Yahoo cookie-forging incident affected 32 million accounts
We finally know how many user accounts were affected by last year’s Yahoo cookie-forging incident: 32 million.
“In November and December 2016, we disclosed that our outside forensic experts were investigating the creation of forged cookies that could allow an intruder to access users’ accounts without a password,” the company noted in a report submitted to the US Securities and Exchange Commission on Monday.
“Based on the investigation, we believe an unauthorized third party accessed the Company’s proprietary code to learn how to forge certain cookies. The outside forensic experts have identified approximately 32 million user accounts for which they believe forged cookies were used or taken in 2015 and 2016. We believe that some of this activity is connected to the same state-sponsored actor believed to be responsible for the 2014 Security Incident.”
You may be forgiven for not giving a hoot for this revelation, as it comes after revelations of data breaches that affected approximately one billion and 500 million user accounts in 2013 and 2014, respectively.
I think nobody would be surprised if, at this point, Yahoo shared information about a few more breaches, as they have lost all credibility in regards of their capability to fend off attacks – or to respond to them appropriately.
“In late 2014, senior executives and relevant legal staff were aware that a state-sponsored actor had accessed certain user accounts by exploiting the Company’s account management tool. The Company took certain remedial actions, notifying 26 specifically targeted users and consulting with law enforcement,” the company also wrote in the filing.
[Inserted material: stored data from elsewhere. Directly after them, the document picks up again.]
-- ==== Sys2Proof/Laws/KeepsHubOps.lean ====
section
/-!
SUPPORT. What the operations of Machine/HubOps.lean keep: the queue, and the legality of the state.
-/

namespace Sys2Proof.Machine

open Sys2Proof

set_option linter.unusedTactic false
set_option linter.unreachableTactic false
set_option linter.unusedVariables false

theorem modPort_keeps {r : State} {k : Nat} {f : Port → Port} {s : State} (h : Keeps r s) : Keeps r (modPort k f s) := by
  unfold modPort
  repeat' (first
    | with_reducible assumption
    | with_reducible rfl
    | ((try lift_lets -underBinder); intro x; refine (fun (hx : Keeps r x) => ?_) ?_; clear_value x; on_goal 2 => subst x)
    | ((try lift_lets -underBinder); intro x; subst x)
    | split
    | with_reducible refine Keeps.upd rfl rfl rfl rfl rfl rfl rfl rfl rfl ?_)

theorem portTo_keeps {r : State} {k st : Nat} {s : State} (h : Keeps r s) : Keeps r (portTo k st s) := by
  unfold portTo
  repeat' (first
    | with_reducible assumption
    | with_reducible refine modPort_keeps ?_
    | with_reducible refine setF_keeps ?_
    | with_reducible rfl
    | ((try lift_lets -underBinder); intro x; refine (fun (hx : Keeps r x) => ?_) ?_; clear_value x; on_goal 2 => subst x)
    | ((try lift_lets -underBinder); intro x; subst x)
    | split
    | with_reducible refine Keeps.upd rfl rfl rfl rfl rfl rfl rfl rfl rfl ?_)

theorem portRelease_keeps {r : State} {k : Nat} {s : State} (h : Keeps r s) : Keeps r (portRelease k s) := by
  unfold portRelease
  repeat' (first
    | with_reducible assumption
    | with_reducible refine portTo_keeps ?_
    | with_reducible rfl
    | ((try lift_lets -underBinder); intro x; refine (fun (hx : Keeps r x) => ?_) ?_; clear_value x; on_goal 2 => subst x)
    | ((try lift_lets -underBinder); intro x; subst x)
    | split
    | with_reducible refine Keeps.upd rfl rfl rfl rfl rfl rfl rfl rfl rfl ?_)

theorem raiseHub_keeps {r : State} {src cls : Nat} {s : State} (h : Keeps r s) : Keeps r (raiseHub src cls s) := by
  unfold raiseHub
  repeat' (first
    | with_reducible assumption
    | with_reducible refine raise'_keeps ?_
    | with_reducible rfl
    | ((try lift_lets -underBinder); intro x; refine (fun (hx : Keeps r x) => ?_) ?_; clear_value x; on_goal 2 => subst x)
    | ((try lift_lets -underBinder); intro x; subst x)
    | split
    | with_reducible refine Keeps.upd rfl rfl rfl rfl rfl rfl rfl rfl rfl ?_)

theorem ilimUpdate_keeps {r : State} {s : State} (h : Keeps r s) : Keeps r (ilimUpdate s) := by
  unfold ilimUpdate
  repeat' (first
    | with_reducible assumption
    | with_reducible refine setF_keeps ?_
    | with_reducible rfl
    | ((try lift_lets -underBinder); intro x; refine (fun (hx : Keeps r x) => ?_) ?_; clear_value x; on_goal 2 => subst x)
    | ((try lift_lets -underBinder); intro x; subst x)
    | split
    | with_reducible refine Keeps.upd rfl rfl rfl rfl rfl rfl rfl rfl rfl ?_)

theorem toPack_keeps {r : State} {s : State} (h : Keeps r s) : Keeps r (toPack s) := by
  unfold toPack
  repeat' (first
    | with_reducible assumption
    | with_reducible refine setF_keeps ?_
    | with_reducible rfl
    | ((try lift_lets -underBinder); intro x; refine (fun (hx : Keeps r x) => ?_) ?_; clear_value x; on_goal 2 => subst x)
    | ((try lift_lets -underBinder); intro x; subst x)
    | split
    | with_reducible refine Keeps.upd rfl rfl rfl rfl rfl rfl rfl rfl rfl ?_)

theorem toUnfed_keeps {r : State} {s : State} (h : Keeps r s) : Keeps r (toUnfed s) := by
  unfold toUnfed
  repeat' (first
    | with_reducible assumption
    | with_reducible refine setF_keeps ?_
    | with_reducible rfl
    | ((try lift_lets -underBinder); intro x; refine (fun (hx : Keeps r x) => ?_) ?_; clear_value x; on_goal 2 => subst x)
    | ((try lift_lets -underBinder); intro x; subst x)
    | split
    | with_reducible refine Keeps.upd rfl rfl rfl rfl rfl rfl rfl rfl rfl ?_)

theorem toSource_keeps {r : State} {k : Nat} {armed : Bool} {s : State} (h : Keeps r s) : Keeps r (toSource k armed s) := by
  unfold toSource
  repeat' (first
    | with_reducible assumption
    | with_reducible refine portTo_keeps ?_
    | with_reducible refine setF_keeps ?_
    | with_reducible refine softRestart_keeps ?_
    | with_reducible rfl
    | ((try lift_lets -underBinder); intro x; refine (fun (hx : Keeps r x) => ?_) ?_; clear_value x; on_goal 2 => subst x)
    | ((try lift_lets -underBinder); intro x; subst x)
    | split
    | with_reducible refine Keeps.upd rfl rfl rfl rfl rfl rfl rfl rfl rfl ?_)

theorem releaseLost_keeps {r : State} {l : List Nat} {s : State} (h : Keeps r s) : Keeps r (releaseLost l s) := by
  unfold releaseLost
  repeat' (first
    | with_reducible assumption
    | with_reducible refine portRelease_keeps ?_
    | with_reducible refine Keeps.fold (fun _ _ _ => ?_) ?_
    | with_reducible rfl
    | ((try lift_lets -underBinder); intro x; refine (fun (hx : Keeps r x) => ?_) ?_; clear_value x; on_goal 2 => subst x)
    | ((try lift_lets -underBinder); intro x; subst x)
    | split
    | with_reducible refine Keeps.upd rfl rfl rfl rfl rfl rfl rfl rfl rfl ?_)

theorem direct_keeps {r : State} {k : Nat} {s : State} (h : Keeps r s) : Keeps r (direct k s) := by
  unfold direct
  repeat' (first
    | with_reducible assumption
    | with_reducible refine toSource_keeps ?_
    | with_reducible refine setF_keeps ?_
    | with_reducible refine releaseLost_keeps ?_
    | with_reducible rfl
    | ((try lift_lets -underBinder); intro x; refine (fun (hx : Keeps r x) => ?_) ?_; clear_value x; on_goal 2 => subst x)
    | ((try lift_lets -underBinder); intro x; subst x)
    | split
    | with_reducible refine Keeps.upd rfl rfl rfl rfl rfl rfl rfl rfl rfl ?_)

theorem directOrUnfed_keeps {r : State} {s : State} (h : Keeps r s) : Keeps r (directOrUnfed s) := by
  unfold directOrUnfed
  repeat' (first
    | with_reducible assumption
    | with_reducible refine direct_keeps ?_
    | with_reducible refine toUnfed_keeps ?_
    | with_reducible rfl
    | ((try lift_lets -underBinder); intro x; refine (fun (hx : Keeps r x) => ?_) ?_; clear_value x; on_goal 2 => subst x)
    | ((try lift_lets -underBinder); intro x; subst x)
    | split
    | with_reducible refine Keeps.upd rfl rfl rfl rfl rfl rfl rfl rfl rfl ?_)

theorem handover_keeps {r : State} {lost : Option Nat} {s : State} (h : Keeps r s) : Keeps r (handover lost s) := by
  unfold handover
  repeat' (first
    | with_reducible assumption
    | with_reducible refine toPack_keeps ?_
    | with_reducible refine setF_keeps ?_
    | with_reducible refine handoverRun_keeps ?_
    | with_reducible rfl
    | ((try lift_lets -underBinder); intro x; refine (fun (hx : Keeps r x) => ?_) ?_; clear_value x; on_goal 2 => subst x)
    | ((try lift_lets -underBinder); intro x; subst x)
    | split
    | with_reducible refine Keeps.upd rfl rfl rfl rfl rfl rfl rfl rfl rfl ?_)

theorem countLoss_keeps {r : State} {k : Nat} {s : State} (h : Keeps r s) : Keeps r (countLoss k s) := by
  unfold countLoss
  repeat' (first
    | with_reducible assumption
    | with_reducible refine modPort_keeps ?_
    | with_reducible refine setF_keeps ?_
    | with_reducible rfl
    | ((try lift_lets -underBinder); intro x; refine (fun (hx : Keeps r x) => ?_) ?_; clear_value x; on_goal 2 => subst x)
    | ((try lift_lets -underBinder); intro x; subst x)
    | split
    | with_reducible refine Keeps.upd rfl rfl rfl rfl rfl rfl rfl rfl rfl ?_)

theorem lossEvent_keeps {r : State} {k st : Nat} {s : State} (h : Keeps r s) : Keeps r (lossEvent k st s) := by
  unfold lossEvent
  repeat' (first
    | with_reducible assumption
    | with_reducible refine countLoss_keeps ?_
    | with_reducible refine portTo_keeps ?_
    | with_reducible refine setF_keeps ?_
    | with_reducible refine raiseHub_keeps ?_
    | with_reducible rfl
    | ((try lift_lets -underBinder); intro x; refine (fun (hx : Keeps r x) => ?_) ?_; clear_value x; on_goal 2 => subst x)
    | ((try lift_lets -underBinder); intro x; subst x)
    | split
    | with_reducible refine Keeps.upd rfl rfl rfl rfl rfl rfl rfl rfl rfl ?_)

theorem sourceLoss_keeps {r : State} {k : Nat} {s : State} (h : Keeps r s) : Keeps r (sourceLoss k s) := by
  unfold sourceLoss
  repeat' (first
    | with_reducible assumption
    | with_reducible refine lossEvent_keeps ?_
    | with_reducible refine handover_keeps ?_
    | with_reducible refine directOrUnfed_keeps ?_
    | with_reducible rfl
    | ((try lift_lets -underBinder); intro x; refine (fun (hx : Keeps r x) => ?_) ?_; clear_value x; on_goal 2 => subst x)
    | ((try lift_lets -underBinder); intro x; subst x)
    | split
    | with_reducible refine Keeps.upd rfl rfl rfl rfl rfl rfl rfl rfl rfl ?_)

theorem plannedRelease_keeps {r : State} {k : Nat} {dis : Bool} {s : State} (h : Keeps r s) : Keeps r (plannedRelease k dis
    s) := by
  unfold plannedRelease
  repeat' (first
    | with_reducible assumption
    | with_reducible refine portTo_keeps ?_
    | with_reducible refine portRelease_keeps ?_
    | with_reducible refine handover_keeps ?_
    | with_reducible refine directOrUnfed_keeps ?_
    | with_reducible rfl
    | ((try lift_lets -underBinder); intro x; refine (fun (hx : Keeps r x) => ?_) ?_; clear_value x; on_goal 2 => subst x)
    | ((try lift_lets -underBinder); intro x; subst x)
    | split
    | with_reducible refine Keeps.upd rfl rfl rfl rfl rfl rfl rfl rfl rfl ?_)

theorem handbackStart_keeps {r : State} {k : Nat} {s : State} (h : Keeps r s) : Keeps r (handbackStart k s) := by
  unfold handbackStart
  repeat' (first
    | with_reducible assumption
    | with_reducible refine setF_keeps ?_
    | with_reducible rfl
    | ((try lift_lets -underBinder); intro x; refine (fun (hx : Keeps r x) => ?_) ?_; clear_value x; on_goal 2 => subst x)
    | ((try lift_lets -underBinder); intro x; subst x)
    | split
    | with_reducible refine Keeps.upd rfl rfl rfl rfl rfl rfl rfl rfl rfl ?_)

theorem hubSelect_keeps {r : State} {s : State} (h : Keeps r s) : Keeps r (hubSelect s) := by
  unfold hubSelect
  repeat' (first
    | with_reducible assumption
    | with_reducible refine plannedRelease_keeps ?_
    | with_reducible refine direct_keeps ?_
    | with_reducible refine handbackStart_keeps ?_
    | with_reducible refine toSource_keeps ?_
    | with_reducible rfl
    | ((try lift_lets -underBinder); intro x; refine (fun (hx : Keeps r x) => ?_) ?_; clear_value x; on_goal 2 => subst x)
    | ((try lift_lets -underBinder); intro x; subst x)
    | split
    | with_reducible refine Keeps.upd rfl rfl rfl rfl rfl rfl rfl rfl rfl ?_)

theorem holdEnd_keeps {r : State} {s : State} (h : Keeps r s) : Keeps r (holdEnd s) := by
  unfold holdEnd
  repeat' (first
    | with_reducible assumption
    | with_reducible refine setF_keeps ?_
    | with_reducible refine portRelease_keeps ?_
    | with_reducible rfl
    | ((try lift_lets -underBinder); intro x; refine (fun (hx : Keeps r x) => ?_) ?_; clear_value x; on_goal 2 => subst x)
    | ((try lift_lets -underBinder); intro x; subst x)
    | split
    | with_reducible refine Keeps.upd rfl rfl rfl rfl rfl rfl rfl rfl rfl ?_)

theorem rsvEnd_keeps {r : State} {atOnce : Bool} {s : State} (h : Keeps r s) : Keeps r (rsvEnd atOnce s) := by
  unfold rsvEnd
  repeat' (first
    | with_reducible assumption
    | with_reducible refine setF_keeps ?_
    | with_reducible refine keepCount_keeps ?_
    | with_reducible refine holdEnd_keeps ?_
    | with_reducible refine haltRun_keeps ?_
    | with_reducible refine direct_keeps ?_
    | with_reducible refine toUnfed_keeps ?_
    | with_reducible rfl
    | ((try lift_lets -underBinder); intro x; refine (fun (hx : Keeps r x) => ?_) ?_; clear_value x; on_goal 2 => subst x)
    | ((try lift_lets -underBinder); intro x; subst x)
    | split
    | with_reducible refine Keeps.upd rfl rfl rfl rfl rfl rfl rfl rfl rfl ?_)

theorem unfedRampEnd_keeps {r : State} {s : State} (h : Keeps r s) : Keeps r (unfedRampEnd s) := by
  unfold unfedRampEnd
  repeat' (first
    | with_reducible assumption
    | with_reducible refine haltRun_keeps ?_
    | with_reducible refine toUnfed_keeps ?_
    | with_reducible rfl
    | ((try lift_lets -underBinder); intro x; refine (fun (hx : Keeps r x) => ?_) ?_; clear_value x; on_goal 2 => subst x)
    | ((try lift_lets -underBinder); intro x; subst x)
    | split
    | with_reducible refine Keeps.upd rfl rfl rfl rfl rfl rfl rfl rfl rfl ?_)

theorem rsvCheck_keeps {r : State} {s : State} (h : Keeps r s) : Keeps r (rsvCheck s) := by
  unfold rsvCheck
  repeat' (first
    | with_reducible assumption
    | with_reducible refine rsvEnd_keeps ?_
    | with_reducible rfl
    | ((try lift_lets -underBinder); intro x; refine (fun (hx : Keeps r x) => ?_) ?_; clear_value x; on_goal 2 => subst x)
    | ((try lift_lets -underBinder); intro x; subst x)
    | split
    | with_reducible refine Keeps.upd rfl rfl rfl rfl rfl rfl rfl rfl rfl ?_)

theorem packStartOp_keeps {r : State} {s : State} (h : Keeps r s) : Keeps r (packStartOp s) := by
  unfold packStartOp
  repeat' (first
    | with_reducible assumption
    | with_reducible refine toPack_keeps ?_
    | with_reducible rfl
    | ((try lift_lets -underBinder); intro x; refine (fun (hx : Keeps r x) => ?_) ?_; clear_value x; on_goal 2 => subst x)
    | ((try lift_lets -underBinder); intro x; subst x)
    | split
    | with_reducible refine Keeps.upd rfl rfl rfl rfl rfl rfl rfl rfl rfl ?_)

theorem packUvOp_keeps {r : State} {o : FastObs} {s : State} (h : Keeps r s) : Keeps r (packUvOp o s) := by
  unfold packUvOp
  repeat' (first
    | with_reducible assumption
    | with_reducible refine putFast_keeps ?_
    | with_reducible refine raiseHub_keeps ?_
    | with_reducible refine rsvEnd_keeps ?_
    | with_reducible rfl
    | ((try lift_lets -underBinder); intro x; refine (fun (hx : Keeps r x) => ?_) ?_; clear_value x; on_goal 2 => subst x)
    | ((try lift_lets -underBinder); intro x; subst x)
    | split
    | with_reducible refine Keeps.upd rfl rfl rfl rfl rfl rfl rfl rfl rfl ?_)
But, “while significant additional security measures were implemented in response to those incidents, it appears certain senior executives did not properly comprehend or investigate, and therefore failed to act sufficiently upon, the full extent of knowledge known internally by the Company’s information security team. Specifically, as of December 2014, the information security team understood that the attacker had exfiltrated copies of user database backup files containing the personal data of Yahoo users but it is unclear whether and to what extent such evidence of exfiltration was effectively communicated and understood outside the information security team.”
“Nonetheless, the Committee found that the relevant legal team had sufficient information to warrant substantial further inquiry in 2014, and they did not sufficiently pursue it. As a result, the 2014 Security Incident was not properly investigated and analyzed at the time, and the Company was not adequately advised with respect to the legal and business risks associated with the 2014 Security Incident,” they noted.
Who, apart from users, has or will be affected by these breaches?
“In response to the Independent Committee’s findings related to the 2014 Security Incident, the Board determined not to award to the Chief Executive Officer a cash bonus for 2016 that was otherwise expected to be paid to her. In addition, in discussions with the Board, the Chief Executive Officer offered to forgo any 2017 annual equity award given that the 2014 Security Incident occurred during her tenure and the Board accepted her offer,” the company shared.
The news was confirmed by Yahoo CEO Marissa Mayer in a post published on Wednesday, in which she says that she has expressed her desire that her bonus be redistributed to the company’s hardworking employees.
Whether it will be remains to be seen, but I wouldn’t hold my breath if I were a Yahoo employee, as the hacks resulted in Verizon knocking off $350 million from the initial acquisition price it offered for Yahoo’s properties.
The report also showed that Yahoo doesn’t believe that they will suffer losses from the 43 consumer class action lawsuits have been filed against the company relating to the all the aforementioned security incidents.
In any case, the company’s General Counsel Ronald Bell won’t be there to fight them in court, as he resigned from all positions in the company on Wednesday.